A risk management framework is not rights-based but reflects a more utilitarian perspective, and within this context how risk is defined and measured will largely determine the outcome of a risk assessment. In this sense it is quite different from the PP. Green and Armstrong (2007) propose that “A policy proposal should only be implemented if valid and reliable forecasts of the effects of implementing the policy can be obtained and the forecasts show net benefits” and that “If governments implement policy changes without such justification, they are likely to cause harm.” This level of reliance upon having an accurate risk assessment as a basis for any action is extraordinarily limiting from a philosophical and methodological perspective and gives a great deal of power to those who formulate a RM strategy, as noted by Slovic (2000) who said “Whoever controls the definition of risk, controls the rational solution to the problem at hand”. A RM approach, which is probably the dominant one used, compares costs and benefits of action and inaction, and is very sensitive to assumptions, methodologies and data.

In different situations there are good arguments for both the PP and RM approach, depending upon various factors such as scale, level of uncertainty and the nature of potentially adverse outcomes. The choice is critical in that it largely determines outcomes. For example, consider the case of small island states such as the Maldives that will be drowned (eventually) due to sea level rise. Using the PP inhabitants of these states would argue that the rest of the world would have no right to emit greenhouse gases that will in all likelihood create sea level rise, which will eventually destroy these states. Industrialized countries that gain their wealth from processes that emit greenhouse gases could use a RM approach, and justify it based upon economic gains from development in other populated parts of the world, thus arguing that overall wealth or happiness is increased.

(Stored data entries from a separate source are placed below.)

-- ==== Sys2Proof/Tests/Slice0.lean ====
section
/-! SUPPORT. The model's own tests. Expected values come from the tables of spec/95_test_vectors.md and the corner cases of the rules
named, never from the model. The witness_ theorems show, for each statement with hypotheses, states and operands that meet
them, one for each clause. -/

-- One theorem at a time: kernel evaluation in many threads at once exceeds the memory the check allows.
set_option Elab.async false

namespace Sys2Proof.Machine.Tests

/-- An instruction run in the reset state latches exactly this triple and changes nothing else. -/
def runs (i : Instr) (w : Word) (c : Cause) (sat : Bool) : Bool :=
  match exec i State.reset with
  | .next t => t == { State.reset with res := w, cause := c, sat := sat }
  | _ => false

/-- The step that completes a placed command word shows this response word. -/
def answers (w : Nat) (rsp : Nat) : Bool :=
  match step (State.reset.withFetchWord 72 w) with
  | .next t => t.rsp == BitVec.ofNat 40 rsp && t.rspValid && t.inFlight == none
  | _ => false

/-! ### Well-formedness (R33, R34) -/

theorem test_wellFormed_assigned : (Command.mk 0x0B 1 0).wellFormed = true := by decide
theorem test_wellFormed_refuses_reserved : (Command.mk 0x0C 1 2).wellFormed = false := by decide
theorem test_assemblerForm_accepts : (Instr.sqrt 4 0).assemblerForm = true := by decide
theorem test_assemblerForm_refuses_b : (Instr.sqrt 4 1).assemblerForm = false := by decide

/-! ### Decoding: words written out from R30 and R32 (spec/95 sections 2.1 to 2.15) -/

theorem test_decode_add : decode 0x000001800000FFFDC0 = .ok (.add 0x00018000 0x00FFFDC0) := by decide
theorem test_decode_sub : decode 0x018000000000000001 = .ok (.sub 0x80000000 0x00000001) := by decide
theorem test_decode_mul : decode 0x027FFF800000010001 = .ok (.mul 0x7FFF8000 0x00010001) := by decide
theorem test_decode_div : decode 0x0300007FFF00000001 = .ok (.div 0x00007FFF 0x00000001) := by decide
theorem test_decode_mod : decode 0x04FFFA8000FFFE0000 = .ok (.mod 0xFFFA8000 0xFFFE0000) := by decide
theorem test_decode_sadd : decode 0x088AD00000EC780000 = .ok (.sadd 0x8AD00000 0xEC780000) := by decide
theorem test_decode_ssub : decode 0x0975300000EC780000 = .ok (.ssub 0x75300000 0xEC780000) := by decide
theorem test_decode_smul : decode 0x0A7FFFFFFF00020000 = .ok (.smul 0x7FFFFFFF 0x00020000) := by decide
theorem test_decode_sdiv : decode 0x0B0001000000000000 = .ok (.sdiv 0x00010000 0x00000000) := by decide
theorem test_decode_sqrt : decode 0x1000040000DEADBEEF = .ok (.sqrt 0x00040000 0xDEADBEEF) := by decide
theorem test_decode_exp : decode 0x110001000012345678 = .ok (.exp 0x00010000 0x12345678) := by decide
theorem test_decode_log : decode 0x120002B7E100000000 = .ok (.log 0x0002B7E1 0x00000000) := by decide
theorem test_decode_log2 : decode 0x1300020000FFFFFFFF = .ok (.log2 0x00020000 0xFFFFFFFF) := by decide
theorem test_decode_slog2 : decode 0x1BFFFF000000000000 = .ok (.slog2 0xFFFF0000 0x00000000) := by decide
theorem test_decode_reserved : decode 0x180001000000020000 = .error (.reservedOpcode 0x18) := by decide
theorem test_decodeTableWord : decodeTableWord 72 0x1B0000000000000000 = some (.slog2 0 0) ∧
    decodeTableWord 72 0x050000000000000000 = none := by decide

/-! ### Meanings (spec/95 sections 2.1 to 2.14) -/

theorem test_add : runs (.add 0x00018000 0xFFFDC000) 0xFFFF4000 .none false = true := by decide
theorem test_add_carve_out : runs (.add 0xC0000000 0xC0000000) 0x80000000 .overflow false = true := by decide
theorem test_sub : runs (.sub 0x80000000 0xFFFFFFFF) 0x80000001 .none false = true := by decide
theorem test_sub_overflow : runs (.sub 0x00000000 0x80000000) 0x80000000 .overflow false = true := by decide
theorem test_mul_tie : runs (.mul 0xFFFFFFFD 0x00008000) 0xFFFFFFFE .none false = true := by decide
theorem test_mul_overflow_by_rounding : runs (.mul 0x7FFF8000 0x00010001) 0x80000000 .overflow false = true := by decide
theorem test_div_toward_zero : runs (.div 0xFFFF0000 0x00030000) 0xFFFFAAAB .none false = true := by decide
theorem test_div_zero : runs (.div 0x80000000 0x00000000) 0x80000000 .divzero false = true := by decide
theorem test_mod_sign : runs (.mod 0xFFFA8000 0xFFFE0000) 0xFFFE8000 .none false = true := by decide
theorem test_mod_min : runs (.mod 0x80000000 0xFFFFFFFF) 0x00000000 .none false = true := by decide
theorem test_sadd_min : runs (.sadd 0x80000000 0x80000000) 0x80000000 .none true = true := by decide
theorem test_sadd : runs (.sadd 0x80000000 0x7FFFFFFF) 0xFFFFFFFF .none false = true := by decide
theorem test_ssub_max : runs (.ssub 0x7FFFFFFF 0xFFFFFFFF) 0x7FFFFFFF .none true = true := by decide
theorem test_ssub : runs (.ssub 0x00000000 0x7FFFFFFF) 0x80000001 .none false = true := by decide
theorem test_smul_min : runs (.smul 0x00B60000 0xFF4A0000) 0x80000000 .none true = true := by decide
theorem test_smul_tie : runs (.smul 0x00018000 0x00000001) 0x00000002 .none false = true := by decide
theorem test_sdiv_max : runs (.sdiv 0x80000000 0xFFFF8000) 0x7FFFFFFF .none true = true := by decide
theorem test_sdiv : runs (.sdiv 0x00000002 0x00000001) 0x00020000 .none false = true := by decide
theorem test_sqrt_rounds_up : runs (.sqrt 0x0000000A 0) 0x0000032A .none false = true := by decide +kernel
theorem test_sqrt_max : runs (.sqrt 0x7FFFFFFF 0) 0x00B504F3 .none false = true := by decide +kernel
theorem test_exp_negative : runs (.exp 0xFFFF8000 0) 0x00009B45 .none false = true := by decide
theorem test_exp_largest : runs (.exp 0x000A65AF 0) 0x7FFF2571 .none false = true := by decide +kernel
theorem test_log : runs (.log 0x000A0000 0) 0x00024D75 .none false = true := by decide +kernel
theorem test_log_lowest : runs (.log 0x00000001 0) 0xFFF4E8E0 .none false = true := by decide +kernel
theorem test_log2 : runs (.log2 0x00000003 0) 0xFFF195C0 .none false = true := by decide +kernel
theorem test_log2_max : runs (.log2 0x7FFFFFFF 0) 0x000EFFFF .none false = true := by decide +kernel
theorem test_slog2 : runs (.slog2 0x000A0000 0) 0x00035269 .none false = true := by decide +kernel
theorem test_slog2_clamp : runs (.slog2 0x00000000 0) 0x80000000 .none true = true := by decide

/-- The trace of the logarithm engine for 10.0 (spec/95 section 2.16): the state after 9 of its 16 squarings. -/
theorem test_log2_trace : logLoop 9 { m := 0xA0000000, frac := 0 } = { m := 0xE319A09D, frac := 0xA4 } := by decide
/-- spec/95 section 2.16: the worst case of the exponential of a fraction. -/
theorem test_expFrac : expFrac 64283 = 174771 := by decide
theorem test_isqrt48 : isqrt48 (2 ^ 47 - 1) = { root := 11863283, rem := 4817238 } := by decide

/-! ### The step, reset and the listing -/

/-- P6, step 2: a reserved opcode completes. -/
theorem test_step_reserved : answers 0x0C0001000000010000 0x1180000000 = true := by decide
/-- spec/95 section 2.9. -/
theorem test_step_sdiv : answers 0x0B0001000000000000 0x0980000000 = true := by decide

/-- P7: a command is accepted, reset arrives before its completion, and it is presented again. -/
theorem test_reset_during_command :
    (State.after 4 { State.reset with inputs := [offerCycle 0x100004000000000000,
      { rst := true, cmdValid := false, cmd := 0, finish := true }, offerCycle 0x100004000000000000, completionCycle] }).rsp
      = 0x0000020000 := by decide +kernel

/-- R37: `SMUL MAX, TWO`, and its 18 digits (R23). -/
theorem test_listing : Line.assemble 0 (.instr .smul (.named .max) (some (.named .two))) = some 0x0A7FFFFFFF00020000 := by
  decide
theorem test_cmdText : cmdText 0x0A7FFFFFFF00020000 =
    ['0', 'A', '7', 'F', 'F', 'F', 'F', 'F', 'F', 'F', '0', '0', '0', '2', '0', '0', '0', '0'] := by decide
/-- N12: `fx(-2.25)`, `from_int(-32768)`, and what they leave undefined. -/
theorem test_fx : fxWord (-225) 2 = some 0xFFFDC000 ∧ fxWord 1 1 = none ∧ fromInt (-32768) = some 0x80000000 ∧
    fromInt 32768 = none := by decide

/-! ### Witnesses of the statements' hypotheses -/

/-- A state with a command in flight whose latency ends in the second of its cycles, with an offer that must wait. -/
def busy : State :=
  { res := 7, cause := .none, sat := false, inFlight := some 0x000005000000030000, rspValid := false,
    inputs := [{ rst := false, cmdValid := true, cmd := 1, finish := false }, completionCycle] }

theorem witness_StepKeepsWf : busy.wf ∧ step busy = .next busy.nextInputs.hold :=
  ⟨by decide, step_work (w := 0x000005000000030000) rfl rfl rfl⟩

theorem witness_CompletedCommandIsSound :
    (∃ t, completeWord 0x030001000000000000 State.reset = .next t ∧ t.cause ≠ .none ∧ t.res = 0x80000000) ∧
    (∃ t, completeWord 0x0280000000FFFF0000 State.reset = .next t ∧ t.cause = .overflow) ∧
    (∃ t, completeWord 0x087FFFFFFF00000001 State.reset = .next t ∧ t.sat = true) ∧
    (∃ t, completeWord 0x000005000000030000 State.reset = .next t ∧ t.cause = .none ∧ t.sat = false) :=
  ⟨⟨_, rfl, by decide⟩, ⟨_, rfl, by decide +kernel⟩, ⟨_, rfl, by decide +kernel⟩, ⟨_, rfl, by decide +kernel⟩⟩

theorem witness_DecodeEncodeRoundTrip : decode 0x1300020000FFFFFFFF = .ok (.log2 0x00020000 0xFFFFFFFF) := by decide

theorem witness_OpcodeMapSelectsRow :
    (0x1B000000010000000F#72 &&& 0xFF0000000000000000#72 = 0x1B0000000000000000#72) ∧
    (0x1A000000010000000F#72 &&& 0xFF0000000000000000#72 ≠ 0x1B0000000000000000#72) := by decide

theorem witness_OneOperandCommandsIgnoreB : Mnemonic.sqrt.usesB = false ∧ Mnemonic.sdiv.usesB = true := by decide

theorem witness_ReservedOpcodeDeliversIllegalOp :
    0x05#8 ∉ assignedOpcodes ∧ 0x0C#8 ∉ assignedOpcodes ∧ 0x1A#8 ∉ assignedOpcodes ∧ 0xFF#8 ∉ assignedOpcodes := by decide

theorem witness_StatusByteFields : busy.wf ∧ busy.status = 0x00 := by decide

/-- In range at both ends, overflow at both ends. -/
theorem witness_AddResult :
    signed (0x7FFFFFFF : Word) + signed (0 : Word) = 2 ^ 31 - 1 ∧ signed (0x7FFFFFFF : Word) + signed (1 : Word) = 2 ^ 31 ∧
    signed (0x80000001 : Word) + signed (0 : Word) = -2 ^ 31 + 1 ∧
    signed (0x80000001 : Word) + signed (0xFFFFFFFF : Word) = -2 ^ 31 := by decide

theorem witness_SubResult :
    signed (0x7FFFFFFF : Word) - signed (0 : Word) = 2 ^ 31 - 1 ∧ signed (0 : Word) - signed (0x80000000 : Word) = 2 ^ 31 ∧
    signed (0 : Word) - signed (0x7FFFFFFF : Word) = -2 ^ 31 + 1 ∧
    signed (0xFFFFFFFF : Word) - signed (0x7FFFFFFF : Word) = -2 ^ 31 := by decide

theorem witness_OverflowBitTests : (∃ t, exec (.add 0xC0000000 0xC0000000) busy = .next t) ∧
    (∃ t, exec (.sub 0xFFFFFFFF 0x7FFFFFFF) busy = .next t) ∧ (∃ t, exec (.mul 0x80000000 0x80000000) busy = .next t) :=
  ⟨⟨_, rfl⟩, ⟨_, rfl⟩, ⟨_, rfl⟩⟩

theorem witness_ProductRounding : rnd16 0x8000 = 1 ∧ rnd16 (-0x8000) = -1 ∧ rnd16 0x7FFF = 0 ∧ rnd16 (-0x7FFF) = 0 := by
  decide

/-- The product and its rounding, in range, at the overflow by rounding alone, and at the carve-out. -/
theorem witness_MulResult :
    (signed (0x7FFF8000 : Word) * signed (0x00010001 : Word) = 2 ^ 47 - 2 ^ 15 ∧
      (2 ^ 31 : Int) = (2 ^ 47 - 2 ^ 15 : Int).sign * ((|2 ^ 47 - 2 ^ 15| + 0x8000) / 65536)) ∧
    (signed (0x80000000 : Word) * signed (0x00010000 : Word) = -2 ^ 47 ∧
      (-2 ^ 31 : Int) = (-2 ^ 47 : Int).sign * ((|(-2 ^ 47 : Int)| + 0x8000) / 65536)) ∧
    (signed (0x00000001 : Word) * signed (0x00008000 : Word) = 0x8000 ∧
      (1 : Int) = (0x8000 : Int).sign * ((|0x8000| + 0x8000) / 65536)) := by decide

theorem witness_TruncatingDivision : (3 : Int) ≠ 0 ∧ tdiv (-7) 3 = -2 ∧ tdiv 7 (-3) = -2 ∧ tdiv (-7) (-3) = 2 := by decide

/-- A zero divisor, a quotient in range, one above and one below the range. -/
theorem witness_DivResult : (0x00000000 : Word) = 0 ∧ (0x00000001 : Word) ≠ 0 ∧
    signed (0x00007FFF : Word) * 65536 = (2 ^ 31 - 65536) * signed (1 : Word) + 0 ∧
    signed (0x00008000 : Word) * 65536 = 2 ^ 31 * signed (1 : Word) + 0 ∧
    signed (0xFFFF8000 : Word) * 65536 = -2 ^ 31 * signed (1 : Word) + 0 := by decide

theorem witness_ModResult : (0x00000000 : Word) = 0 ∧ (0xFFFFFFFF : Word) ≠ 0 := by decide

theorem witness_SubFromZeroNegates : (0x80000001 : Word) ≠ 0x80000000 := by decide

theorem witness_ClampFollowsOperandSigns :
    (∃ t, exec (.sadd 0x80000000 0x00000000) busy = .next t ∧ t.sat = true) ∧
    (∃ t, exec (.ssub 0x00000000 0x80000000) busy = .next t ∧ t.sat = true) ∧
    (∃ t, exec (.smul 0x80000000 0x00010000) busy = .next t ∧ t.sat = true) ∧
    (∃ t, exec (.sdiv 0x00010000 0xFFFFFFFF) busy = .next t ∧ t.sat = true) :=
  ⟨⟨_, rfl, by decide⟩, ⟨_, rfl, by decide⟩, ⟨_, rfl, by decide⟩, ⟨_, rfl, by decide⟩⟩

/-- The operands of R61's corner cases, one for each clause: in range at the low end, clamped at the top, and at the carve-out. -/
theorem witness_SaddResult : runs (.sadd 0x80000001 0x00000000) 0x80000001 .none false = true ∧
    runs (.sadd 0x7FFFFFFF 0x00000001) 0x7FFFFFFF .none true = true ∧
    runs (.sadd 0xC0000000 0xC0000000) 0x80000000 .none true = true := by decide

Similarly, multinational corporations that create vulnerable communities for the purpose of profit cannot justify it on the basis of the PP, but can using a RM process, depending upon how they define risk and benefit, and what calculus is used.

An example of this is the Bhopal industrial disaster. Largely as a result of cost cutting measures made for the purpose of maintaining profit at a Union Carbide subsidiary pesticide plant in a country desperate for economic development, the plant accidentally released 40 tonnes of methyl isocyanate gas near the community of Bhopal. The result was that thousands died and perhaps 100,000 sustained permanent disabilities. The PP would suggest that Union Carbide had no right to reduce safety in order to maintain profit for shareholders and that the government of India had no right to put local citizens at such high risk in order to foster economic development within the region. A RM approach that compared profit and development to the economic value of human life in Bhopal might suggest that safety reductions were a reasonable action; thus illustrating the point that risk is socially constructed, and that who benefits and who loses matters. Within Canada there are examples of both approaches being institutionalized, and these are discussed more in section 4.

Thus, there is a tension rooted in the values that underlie the choice of conceptual framework, within which decisions are constructed. This tension is strongly related to the issue of who benefits from which approach—the PP tends to favor more vulnerable and powerless groups in society, while the RM approach favors stakeholders with wealth and access to power structures. One successful application of the PP principle relates to the production and use of genetically modified foods in Africa. Some countries, Zambia for example, have refused to import them from the U.S. An example of the application of the risk management approach (an unsuccessful one) is the Aral Sea in Russia. Economic calculations suggested that it was a net economic benefit to drain the sea to support cotton production, though after it was drained some of the assumptions used to estimate impacts turned out to be invalid, resulting in much greater human and environmental impacts than predicted.

Ultimately this paper argues that although in some areas there is considerable overlap, that strategies for DRR and climate change adaptation require a different emphasis. The issue of how risk is modeled is an important one.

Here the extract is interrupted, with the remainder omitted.